§ EXERCISE BRIEF:
Start at the first line of the material below and retype each line through the one containing "exact Memory.wf_write _ _ h", exactly.

§ EXTRACTED ENTRIES:
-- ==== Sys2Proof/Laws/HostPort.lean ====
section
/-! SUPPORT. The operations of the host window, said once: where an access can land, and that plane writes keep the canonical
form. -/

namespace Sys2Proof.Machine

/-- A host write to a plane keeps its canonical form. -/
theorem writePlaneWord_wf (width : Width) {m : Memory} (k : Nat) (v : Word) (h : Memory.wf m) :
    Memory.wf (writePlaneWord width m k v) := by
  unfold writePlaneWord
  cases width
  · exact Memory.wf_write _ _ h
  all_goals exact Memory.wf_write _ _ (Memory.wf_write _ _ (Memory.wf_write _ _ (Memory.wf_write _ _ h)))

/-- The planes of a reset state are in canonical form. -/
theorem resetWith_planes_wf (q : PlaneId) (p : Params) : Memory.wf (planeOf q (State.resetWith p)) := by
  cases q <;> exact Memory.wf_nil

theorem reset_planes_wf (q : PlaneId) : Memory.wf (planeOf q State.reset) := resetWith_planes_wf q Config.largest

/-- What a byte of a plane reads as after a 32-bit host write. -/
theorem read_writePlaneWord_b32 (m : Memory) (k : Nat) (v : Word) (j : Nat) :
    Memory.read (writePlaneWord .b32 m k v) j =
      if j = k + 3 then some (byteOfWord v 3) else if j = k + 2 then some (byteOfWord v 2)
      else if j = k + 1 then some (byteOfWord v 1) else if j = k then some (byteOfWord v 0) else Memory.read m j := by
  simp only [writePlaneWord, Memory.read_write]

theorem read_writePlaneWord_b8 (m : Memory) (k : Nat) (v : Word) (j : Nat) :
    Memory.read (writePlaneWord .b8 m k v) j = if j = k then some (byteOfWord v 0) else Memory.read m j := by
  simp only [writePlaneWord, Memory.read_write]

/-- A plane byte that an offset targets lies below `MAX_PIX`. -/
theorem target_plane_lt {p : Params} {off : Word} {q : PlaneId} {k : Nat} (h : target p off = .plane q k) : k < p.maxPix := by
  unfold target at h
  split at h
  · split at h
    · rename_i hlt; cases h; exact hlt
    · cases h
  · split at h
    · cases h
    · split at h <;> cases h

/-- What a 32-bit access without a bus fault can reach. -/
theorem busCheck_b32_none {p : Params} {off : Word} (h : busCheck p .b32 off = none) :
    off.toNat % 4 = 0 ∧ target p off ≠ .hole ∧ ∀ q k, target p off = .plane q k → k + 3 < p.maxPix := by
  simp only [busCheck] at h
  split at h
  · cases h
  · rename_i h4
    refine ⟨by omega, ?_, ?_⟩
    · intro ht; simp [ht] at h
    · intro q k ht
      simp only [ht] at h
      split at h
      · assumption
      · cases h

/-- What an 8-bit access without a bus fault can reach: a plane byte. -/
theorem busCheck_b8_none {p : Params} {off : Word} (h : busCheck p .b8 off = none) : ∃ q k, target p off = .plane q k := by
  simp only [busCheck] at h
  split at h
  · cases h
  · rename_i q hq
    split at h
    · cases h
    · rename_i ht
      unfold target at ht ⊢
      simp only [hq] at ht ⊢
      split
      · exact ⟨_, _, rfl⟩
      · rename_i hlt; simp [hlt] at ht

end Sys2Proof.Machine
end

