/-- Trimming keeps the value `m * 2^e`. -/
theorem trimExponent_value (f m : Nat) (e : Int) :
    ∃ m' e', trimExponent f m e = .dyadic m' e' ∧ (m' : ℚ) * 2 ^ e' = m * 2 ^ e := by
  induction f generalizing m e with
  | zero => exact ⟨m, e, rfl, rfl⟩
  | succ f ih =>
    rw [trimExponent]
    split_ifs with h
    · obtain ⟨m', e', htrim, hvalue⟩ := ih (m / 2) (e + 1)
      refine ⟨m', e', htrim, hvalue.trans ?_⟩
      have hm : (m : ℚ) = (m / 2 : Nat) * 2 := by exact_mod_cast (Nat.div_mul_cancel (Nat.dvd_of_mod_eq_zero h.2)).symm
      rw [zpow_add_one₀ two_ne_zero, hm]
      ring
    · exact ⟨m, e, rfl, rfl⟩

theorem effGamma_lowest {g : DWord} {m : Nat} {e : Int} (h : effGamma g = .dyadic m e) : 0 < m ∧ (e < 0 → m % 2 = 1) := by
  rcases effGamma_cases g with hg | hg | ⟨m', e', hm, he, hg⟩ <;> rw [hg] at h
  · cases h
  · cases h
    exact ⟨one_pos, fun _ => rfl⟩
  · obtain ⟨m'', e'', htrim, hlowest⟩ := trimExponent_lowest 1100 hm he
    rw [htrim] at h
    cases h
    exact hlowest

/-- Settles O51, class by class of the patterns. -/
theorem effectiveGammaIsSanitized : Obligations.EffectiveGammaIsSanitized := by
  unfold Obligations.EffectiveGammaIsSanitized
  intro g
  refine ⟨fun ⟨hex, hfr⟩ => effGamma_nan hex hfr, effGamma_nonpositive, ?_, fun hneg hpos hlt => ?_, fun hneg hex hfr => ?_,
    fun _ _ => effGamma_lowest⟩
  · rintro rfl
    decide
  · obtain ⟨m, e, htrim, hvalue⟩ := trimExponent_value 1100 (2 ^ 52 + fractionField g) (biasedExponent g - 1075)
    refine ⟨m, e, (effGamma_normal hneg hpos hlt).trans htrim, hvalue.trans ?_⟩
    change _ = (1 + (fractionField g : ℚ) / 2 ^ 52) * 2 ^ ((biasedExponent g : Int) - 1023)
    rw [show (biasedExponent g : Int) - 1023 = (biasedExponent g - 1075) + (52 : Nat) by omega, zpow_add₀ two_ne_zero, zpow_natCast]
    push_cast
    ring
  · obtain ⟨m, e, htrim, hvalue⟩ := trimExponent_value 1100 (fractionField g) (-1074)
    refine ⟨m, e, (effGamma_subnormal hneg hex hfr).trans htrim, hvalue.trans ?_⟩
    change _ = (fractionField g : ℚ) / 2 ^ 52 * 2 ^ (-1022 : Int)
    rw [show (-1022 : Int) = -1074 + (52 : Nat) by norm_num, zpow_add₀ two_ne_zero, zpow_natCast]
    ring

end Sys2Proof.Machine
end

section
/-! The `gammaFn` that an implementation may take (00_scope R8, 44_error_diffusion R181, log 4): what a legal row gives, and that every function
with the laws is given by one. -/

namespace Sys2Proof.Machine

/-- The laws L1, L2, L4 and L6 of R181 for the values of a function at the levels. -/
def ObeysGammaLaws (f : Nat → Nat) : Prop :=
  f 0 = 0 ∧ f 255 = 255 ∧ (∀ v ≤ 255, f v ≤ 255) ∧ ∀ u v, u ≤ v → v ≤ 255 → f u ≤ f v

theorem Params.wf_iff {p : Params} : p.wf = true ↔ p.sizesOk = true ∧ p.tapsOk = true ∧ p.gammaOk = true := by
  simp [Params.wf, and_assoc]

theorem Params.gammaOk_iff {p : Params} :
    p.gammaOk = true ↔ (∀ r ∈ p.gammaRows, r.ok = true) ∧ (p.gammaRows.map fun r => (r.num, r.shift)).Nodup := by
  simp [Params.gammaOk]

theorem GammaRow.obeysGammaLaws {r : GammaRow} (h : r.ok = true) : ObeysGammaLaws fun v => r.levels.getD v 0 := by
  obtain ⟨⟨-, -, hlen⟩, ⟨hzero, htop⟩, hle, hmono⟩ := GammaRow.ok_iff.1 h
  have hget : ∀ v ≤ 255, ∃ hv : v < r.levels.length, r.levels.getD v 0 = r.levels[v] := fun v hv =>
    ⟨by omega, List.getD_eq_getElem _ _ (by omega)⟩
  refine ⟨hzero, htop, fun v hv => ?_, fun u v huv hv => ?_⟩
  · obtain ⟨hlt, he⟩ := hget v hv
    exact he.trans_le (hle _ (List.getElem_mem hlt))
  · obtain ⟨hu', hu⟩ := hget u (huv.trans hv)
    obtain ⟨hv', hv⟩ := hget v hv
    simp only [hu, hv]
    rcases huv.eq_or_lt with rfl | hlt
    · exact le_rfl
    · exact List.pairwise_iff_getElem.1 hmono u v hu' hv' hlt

§ SOLUTION TO THIS TASK:
-- ==== Sys2Proof/Laws/HostPort.lean ====
section
/-! SUPPORT. The operations of the host window, said once: where an access can land, and that plane writes keep the canonical
form. -/

namespace Sys2Proof.Machine

/-- A host write to a plane keeps its canonical form. -/
theorem writePlaneWord_wf (width : Width) {m : Memory} (k : Nat) (v : Word) (h : Memory.wf m) :
    Memory.wf (writePlaneWord width m k v) := by
  unfold writePlaneWord
  cases width
  · exact Memory.wf_write _ _ h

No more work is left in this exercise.